/-! ## Crew.setLanes -/

@[simp] theorem Crew.setLanes_uid (c : Crew) (l : List (Nat × Lane)) : (c.setLanes l).uid = c.uid := rfl
@[simp] theorem Crew.setLanes_life (c : Crew) (l : List (Nat × Lane)) : (c.setLanes l).life = c.life := rfl
@[simp] theorem Crew.setLanes_place (c : Crew) (l : List (Nat × Lane)) : (c.setLanes l).place = c.place := rfl
@[simp] theorem Crew.setLanes_bindRec (c : Crew) (l : List (Nat × Lane)) : (c.setLanes l).bindRec = c.bindRec := rfl
@[simp] theorem Crew.setLanes_launch (c : Crew) (l : List (Nat × Lane)) : (c.setLanes l).launch = c.launch := rfl
@[simp] theorem Crew.setLanes_q (c : Crew) (l : List (Nat × Lane)) : (c.setLanes l).q = c.q := rfl
@[simp] theorem Crew.setLanes_home (c : Crew) (l : List (Nat × Lane)) : (c.setLanes l).home = c.home := rfl
@[simp] theorem Crew.setLanes_kern (c : Crew) (l : List (Nat × Lane)) : (c.setLanes l).kern = c.kern := rfl
@[simp] theorem Crew.setLanes_s (c : Crew) (l : List (Nat × Lane)) : (c.setLanes l).s = c.s := rfl
@[simp] theorem Crew.setLanes_v (c : Crew) (l : List (Nat × Lane)) : (c.setLanes l).v = c.v := rfl
@[simp] theorem Crew.setLanes_m (c : Crew) (l : List (Nat × Lane)) : (c.setLanes l).m = c.m := rfl
@[simp] theorem Crew.setLanes_k (c : Crew) (l : List (Nat × Lane)) : (c.setLanes l).k = c.k := rfl
@[simp] theorem Crew.setLanes_g (c : Crew) (l : List (Nat × Lane)) : (c.setLanes l).g = c.g := rfl
@[simp] theorem Crew.setLanes_gFull (c : Crew) (l : List (Nat × Lane)) : (c.setLanes l).gFull = c.gFull := rfl
@[simp] theorem Crew.setLanes_cVal (c : Crew) (l : List (Nat × Lane)) : (c.setLanes l).cVal = c.cVal := rfl
@[simp] theorem Crew.setLanes_cFull (c : Crew) (l : List (Nat × Lane)) : (c.setLanes l).cFull = c.cFull := rfl
@[simp] theorem Crew.setLanes_mask (c : Crew) (l : List (Nat × Lane)) : (c.setLanes l).mask = c.mask := rfl
@[simp] theorem Crew.setLanes_tile (c : Crew) (l : List (Nat × Lane)) : (c.setLanes l).tile = c.tile := rfl
@[simp] theorem Crew.setLanes_tFull (c : Crew) (l : List (Nat × Lane)) : (c.setLanes l).tFull = c.tFull := rfl
@[simp] theorem Crew.setLanes_tok (c : Crew) (l : List (Nat × Lane)) : (c.setLanes l).tok = c.tok := rfl
@[simp] theorem Crew.setLanes_dq (c : Crew) (l : List (Nat × Lane)) : (c.setLanes l).dq = c.dq := rfl
@[simp] theorem Crew.setLanes_fcsr (c : Crew) (l : List (Nat × Lane)) : (c.setLanes l).fcsr = c.fcsr := rfl
@[simp] theorem Crew.setLanes_ocdef (c : Crew) (l : List (Nat × Lane)) : (c.setLanes l).ocdef = c.ocdef := rfl
@[simp] theorem Crew.setLanes_ls (c : Crew) (l : List (Nat × Lane)) : (c.setLanes l).ls = c.ls := rfl
@[simp] theorem Crew.setLanes_le (c : Crew) (l : List (Nat × Lane)) : (c.setLanes l).le = c.le := rfl
@[simp] theorem Crew.setLanes_lc (c : Crew) (l : List (Nat × Lane)) : (c.setLanes l).lc = c.lc := rfl
@[simp] theorem Crew.setLanes_ti (c : Crew) (l : List (Nat × Lane)) : (c.setLanes l).ti = c.ti := rfl
@[simp] theorem Crew.setLanes_epc (c : Crew) (l : List (Nat × Lane)) : (c.setLanes l).epc = c.epc := rfl
@[simp] theorem Crew.setLanes_cause (c : Crew) (l : List (Nat × Lane)) : (c.setLanes l).cause = c.cause := rfl
@[simp] theorem Crew.setLanes_tval (c : Crew) (l : List (Nat × Lane)) : (c.setLanes l).tval = c.tval := rfl
@[simp] theorem Crew.setLanes_act (c : Crew) (l : List (Nat × Lane)) : (c.setLanes l).act = c.act := rfl
@[simp] theorem Crew.setLanes_held (c : Crew) (l : List (Nat × Lane)) : (c.setLanes l).held = c.held := rfl
@[simp] theorem Crew.setLanes_ext (c : Crew) (l : List (Nat × Lane)) : (c.setLanes l).ext = c.ext := rfl
@[simp] theorem Crew.setLanes_yielded (c : Crew) (l : List (Nat × Lane)) : (c.setLanes l).yielded = c.yielded := rfl
@[simp] theorem Crew.setLanes_trap (c : Crew) (l : List (Nat × Lane)) : (c.setLanes l).trap = c.trap := rfl
@[simp] theorem Crew.setLanes_sHeld (c : Crew) (l : List (Nat × Lane)) : (c.setLanes l).sHeld = c.sHeld := rfl
@[simp] theorem Crew.setLanes_stop (c : Crew) (l : List (Nat × Lane)) : (c.setLanes l).stop = c.stop := rfl
@[simp] theorem Crew.setLanes_sres (c : Crew) (l : List (Nat × Lane)) : (c.setLanes l).sres = c.sres := rfl
@[simp] theorem Crew.setLanes_vwin (c : Crew) (l : List (Nat × Lane)) : (c.setLanes l).vwin = c.vwin := rfl
@[simp] theorem Crew.setLanes_vwords (c : Crew) (l : List (Nat × Lane)) : (c.setLanes l).vwords = c.vwords := rfl
@[simp] theorem Crew.setLanes_vclock (c : Crew) (l : List (Nat × Lane)) : (c.setLanes l).vclock = c.vclock := rfl
@[simp] theorem Crew.setLanes_spoilV (c : Crew) (l : List (Nat × Lane)) : (c.setLanes l).spoilV = c.spoilV := rfl
@[simp] theorem Crew.setLanes_spoilM (c : Crew) (l : List (Nat × Lane)) : (c.setLanes l).spoilM = c.spoilM := rfl
@[simp] theorem Crew.setLanes_poisonV (c : Crew) (l : List (Nat × Lane)) : (c.setLanes l).poisonV = c.poisonV := rfl
@[simp] theorem Crew.setLanes_poisonG (c : Crew) (l : List (Nat × Lane)) : (c.setLanes l).poisonG = c.poisonG := rfl
@[simp] theorem Crew.setLanes_poisonAddr (c : Crew) (l : List (Nat × Lane)) : (c.setLanes l).poisonAddr = c.poisonAddr := rfl
@[simp] theorem Crew.setLanes_shadow (c : Crew) (l : List (Nat × Lane)) : (c.setLanes l).shadow = c.shadow := rfl
@[simp] theorem Crew.setLanes_active (c : Crew) (l : List (Nat × Lane)) : (c.setLanes l).active = c.active := rfl
@[simp] theorem Crew.setLanes_nest (c : Crew) (l : List (Nat × Lane)) : (c.setLanes l).nest = c.nest := rfl
@[simp] theorem Crew.setLanes_array (c : Crew) (l : List (Nat × Lane)) : (c.setLanes l).array = c.array := rfl
@[simp] theorem Crew.setLanes_port (c : Crew) (l : List (Nat × Lane)) : (c.setLanes l).port = c.port := rfl
@[simp] theorem Crew.setLanes_pro (c : Crew) (l : List (Nat × Lane)) : (c.setLanes l).pro = c.pro := rfl
@[simp] theorem Crew.setLanes_ptab (c : Crew) (l : List (Nat × Lane)) : (c.setLanes l).ptab = c.ptab := rfl
@[simp] theorem Crew.setLanes_proLoads (c : Crew) (l : List (Nat × Lane)) : (c.setLanes l).proLoads = c.proLoads := rfl
@[simp] theorem Crew.setLanes_proReload (c : Crew) (l : List (Nat × Lane)) : (c.setLanes l).proReload = c.proReload := rfl
@[simp] theorem Crew.setLanes_jobs (c : Crew) (l : List (Nat × Lane)) : (c.setLanes l).jobs = c.jobs := rfl
@[simp] theorem Crew.setLanes_arrived (c : Crew) (l : List (Nat × Lane)) : (c.setLanes l).arrived = c.arrived := rfl
@[simp] theorem Crew.setLanes_colls (c : Crew) (l : List (Nat × Lane)) : (c.setLanes l).colls = c.colls := rfl
@[simp] theorem Crew.setLanes_bars (c : Crew) (l : List (Nat × Lane)) : (c.setLanes l).bars = c.bars := rfl
@[simp] theorem Crew.setLanes_seen (c : Crew) (l : List (Nat × Lane)) : (c.setLanes l).seen = c.seen := rfl
@[simp] theorem Crew.setLanes_raster (c : Crew) (l : List (Nat × Lane)) : (c.setLanes l).raster = c.raster := rfl
@[simp] theorem Crew.setLanes_sealed (c : Crew) (l : List (Nat × Lane)) : (c.setLanes l).sealed = c.sealed := rfl
@[simp] theorem Crew.setLanes_hasImage (c : Crew) (l : List (Nat × Lane)) : (c.setLanes l).hasImage = c.hasImage := rfl

/-! ## Crew.setMask -/

@[simp] theorem Crew.setMask_uid (c : Crew) (m : Nat) (v : Lane) : (c.setMask m v).uid = c.uid := rfl
@[simp] theorem Crew.setMask_life (c : Crew) (m : Nat) (v : Lane) : (c.setMask m v).life = c.life := rfl
@[simp] theorem Crew.setMask_place (c : Crew) (m : Nat) (v : Lane) : (c.setMask m v).place = c.place := rfl
@[simp] theorem Crew.setMask_bindRec (c : Crew) (m : Nat) (v : Lane) : (c.setMask m v).bindRec = c.bindRec := rfl
@[simp] theorem Crew.setMask_launch (c : Crew) (m : Nat) (v : Lane) : (c.setMask m v).launch = c.launch := rfl
@[simp] theorem Crew.setMask_q (c : Crew) (m : Nat) (v : Lane) : (c.setMask m v).q = c.q := rfl
@[simp] theorem Crew.setMask_home (c : Crew) (m : Nat) (v : Lane) : (c.setMask m v).home = c.home := rfl
@[simp] theorem Crew.setMask_kern (c : Crew) (m : Nat) (v : Lane) : (c.setMask m v).kern = c.kern := rfl
@[simp] theorem Crew.setMask_s (c : Crew) (m : Nat) (v : Lane) : (c.setMask m v).s = c.s := rfl
@[simp] theorem Crew.setMask_v (c : Crew) (m : Nat) (v : Lane) : (c.setMask m v).v = c.v := rfl
@[simp] theorem Crew.setMask_m (c : Crew) (m : Nat) (v : Lane) : (c.setMask m v).m = c.m := rfl
@[simp] theorem Crew.setMask_k (c : Crew) (m : Nat) (v : Lane) : (c.setMask m v).k = c.k := rfl
@[simp] theorem Crew.setMask_g (c : Crew) (m : Nat) (v : Lane) : (c.setMask m v).g = c.g := rfl
@[simp] theorem Crew.setMask_gFull (c : Crew) (m : Nat) (v : Lane) : (c.setMask m v).gFull = c.gFull := rfl
@[simp] theorem Crew.setMask_cVal (c : Crew) (m : Nat) (v : Lane) : (c.setMask m v).cVal = c.cVal := rfl
@[simp] theorem Crew.setMask_cFull (c : Crew) (m : Nat) (v : Lane) : (c.setMask m v).cFull = c.cFull := rfl
@[simp] theorem Crew.setMask_vreg (c : Crew) (m : Nat) (v : Lane) : (c.setMask m v).vreg = c.vreg := rfl
@[simp] theorem Crew.setMask_tile (c : Crew) (m : Nat) (v : Lane) : (c.setMask m v).tile = c.tile := rfl
@[simp] theorem Crew.setMask_tFull (c : Crew) (m : Nat) (v : Lane) : (c.setMask m v).tFull = c.tFull := rfl
@[simp] theorem Crew.setMask_tok (c : Crew) (m : Nat) (v : Lane) : (c.setMask m v).tok = c.tok := rfl
@[simp] theorem Crew.setMask_dq (c : Crew) (m : Nat) (v : Lane) : (c.setMask m v).dq = c.dq := rfl
@[simp] theorem Crew.setMask_fcsr (c : Crew) (m : Nat) (v : Lane) : (c.setMask m v).fcsr = c.fcsr := rfl
@[simp] theorem Crew.setMask_ocdef (c : Crew) (m : Nat) (v : Lane) : (c.setMask m v).ocdef = c.ocdef := rfl
@[simp] theorem Crew.setMask_ls (c : Crew) (m : Nat) (v : Lane) : (c.setMask m v).ls = c.ls := rfl
@[simp] theorem Crew.setMask_le (c : Crew) (m : Nat) (v : Lane) : (c.setMask m v).le = c.le := rfl
@[simp] theorem Crew.setMask_lc (c : Crew) (m : Nat) (v : Lane) : (c.setMask m v).lc = c.lc := rfl
@[simp] theorem Crew.setMask_ti (c : Crew) (m : Nat) (v : Lane) : (c.setMask m v).ti = c.ti := rfl
@[simp] theorem Crew.setMask_epc (c : Crew) (m : Nat) (v : Lane) : (c.setMask m v).epc = c.epc := rfl
@[simp] theorem Crew.setMask_cause (c : Crew) (m : Nat) (v : Lane) : (c.setMask m v).cause = c.cause := rfl
@[simp] theorem Crew.setMask_tval (c : Crew) (m : Nat) (v : Lane) : (c.setMask m v).tval = c.tval := rfl
@[simp] theorem Crew.setMask_act (c : Crew) (m : Nat) (v : Lane) : (c.setMask m v).act = c.act := rfl
@[simp] theorem Crew.setMask_held (c : Crew) (m : Nat) (v : Lane) : (c.setMask m v).held = c.held := rfl
@[simp] theorem Crew.setMask_ext (c : Crew) (m : Nat) (v : Lane) : (c.setMask m v).ext = c.ext := rfl
@[simp] theorem Crew.setMask_yielded (c : Crew) (m : Nat) (v : Lane) : (c.setMask m v).yielded = c.yielded := rfl
@[simp] theorem Crew.setMask_trap (c : Crew) (m : Nat) (v : Lane) : (c.setMask m v).trap = c.trap := rfl
@[simp] theorem Crew.setMask_sHeld (c : Crew) (m : Nat) (v : Lane) : (c.setMask m v).sHeld = c.sHeld := rfl
@[simp] theorem Crew.setMask_stop (c : Crew) (m : Nat) (v : Lane) : (c.setMask m v).stop = c.stop := rfl
@[simp] theorem Crew.setMask_sres (c : Crew) (m : Nat) (v : Lane) : (c.setMask m v).sres = c.sres := rfl
@[simp] theorem Crew.setMask_vwin (c : Crew) (m : Nat) (v : Lane) : (c.setMask m v).vwin = c.vwin := rfl
@[simp] theorem Crew.setMask_vwords (c : Crew) (m : Nat) (v : Lane) : (c.setMask m v).vwords = c.vwords := rfl
@[simp] theorem Crew.setMask_vclock (c : Crew) (m : Nat) (v : Lane) : (c.setMask m v).vclock = c.vclock := rfl
@[simp] theorem Crew.setMask_spoilV (c : Crew) (m : Nat) (v : Lane) : (c.setMask m v).spoilV = c.spoilV := rfl
@[simp] theorem Crew.setMask_spoilM (c : Crew) (m : Nat) (v : Lane) : (c.setMask m v).spoilM = c.spoilM := rfl
@[simp] theorem Crew.setMask_poisonV (c : Crew) (m : Nat) (v : Lane) : (c.setMask m v).poisonV = c.poisonV := rfl
@[simp] theorem Crew.setMask_poisonG (c : Crew) (m : Nat) (v : Lane) : (c.setMask m v).poisonG = c.poisonG := rfl
@[simp] theorem Crew.setMask_poisonAddr (c : Crew) (m : Nat) (v : Lane) : (c.setMask m v).poisonAddr = c.poisonAddr := rfl
@[simp] theorem Crew.setMask_shadow (c : Crew) (m : Nat) (v : Lane) : (c.setMask m v).shadow = c.shadow := rfl
@[simp] theorem Crew.setMask_active (c : Crew) (m : Nat) (v : Lane) : (c.setMask m v).active = c.active := rfl
@[simp] theorem Crew.setMask_nest (c : Crew) (m : Nat) (v : Lane) : (c.setMask m v).nest = c.nest := rfl
@[simp] theorem Crew.setMask_array (c : Crew) (m : Nat) (v : Lane) : (c.setMask m v).array = c.array := rfl
@[simp] theorem Crew.setMask_port (c : Crew) (m : Nat) (v : Lane) : (c.setMask m v).port = c.port := rfl
@[simp] theorem Crew.setMask_pro (c : Crew) (m : Nat) (v : Lane) : (c.setMask m v).pro = c.pro := rfl
@[simp] theorem Crew.setMask_ptab (c : Crew) (m : Nat) (v : Lane) : (c.setMask m v).ptab = c.ptab := rfl
@[simp] theorem Crew.setMask_proLoads (c : Crew) (m : Nat) (v : Lane) : (c.setMask m v).proLoads = c.proLoads := rfl
@[simp] theorem Crew.setMask_proReload (c : Crew) (m : Nat) (v : Lane) : (c.setMask m v).proReload = c.proReload := rfl
@[simp] theorem Crew.setMask_jobs (c : Crew) (m : Nat) (v : Lane) : (c.setMask m v).jobs = c.jobs := rfl
@[simp] theorem Crew.setMask_arrived (c : Crew) (m : Nat) (v : Lane) : (c.setMask m v).arrived = c.arrived := rfl
@[simp] theorem Crew.setMask_colls (c : Crew) (m : Nat) (v : Lane) : (c.setMask m v).colls = c.colls := rfl
@[simp] theorem Crew.setMask_bars (c : Crew) (m : Nat) (v : Lane) : (c.setMask m v).bars = c.bars := rfl
@[simp] theorem Crew.setMask_seen (c : Crew) (m : Nat) (v : Lane) : (c.setMask m v).seen = c.seen := rfl
@[simp] theorem Crew.setMask_raster (c : Crew) (m : Nat) (v : Lane) : (c.setMask m v).raster = c.raster := rfl
@[simp] theorem Crew.setMask_sealed (c : Crew) (m : Nat) (v : Lane) : (c.setMask m v).sealed = c.sealed := rfl
@[simp] theorem Crew.setMask_hasImage (c : Crew) (m : Nat) (v : Lane) : (c.setMask m v).hasImage = c.hasImage := rfl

::::

» The problem
Once the lines above that include "kern" are counted, report the number and nothing else.

» Task answer
2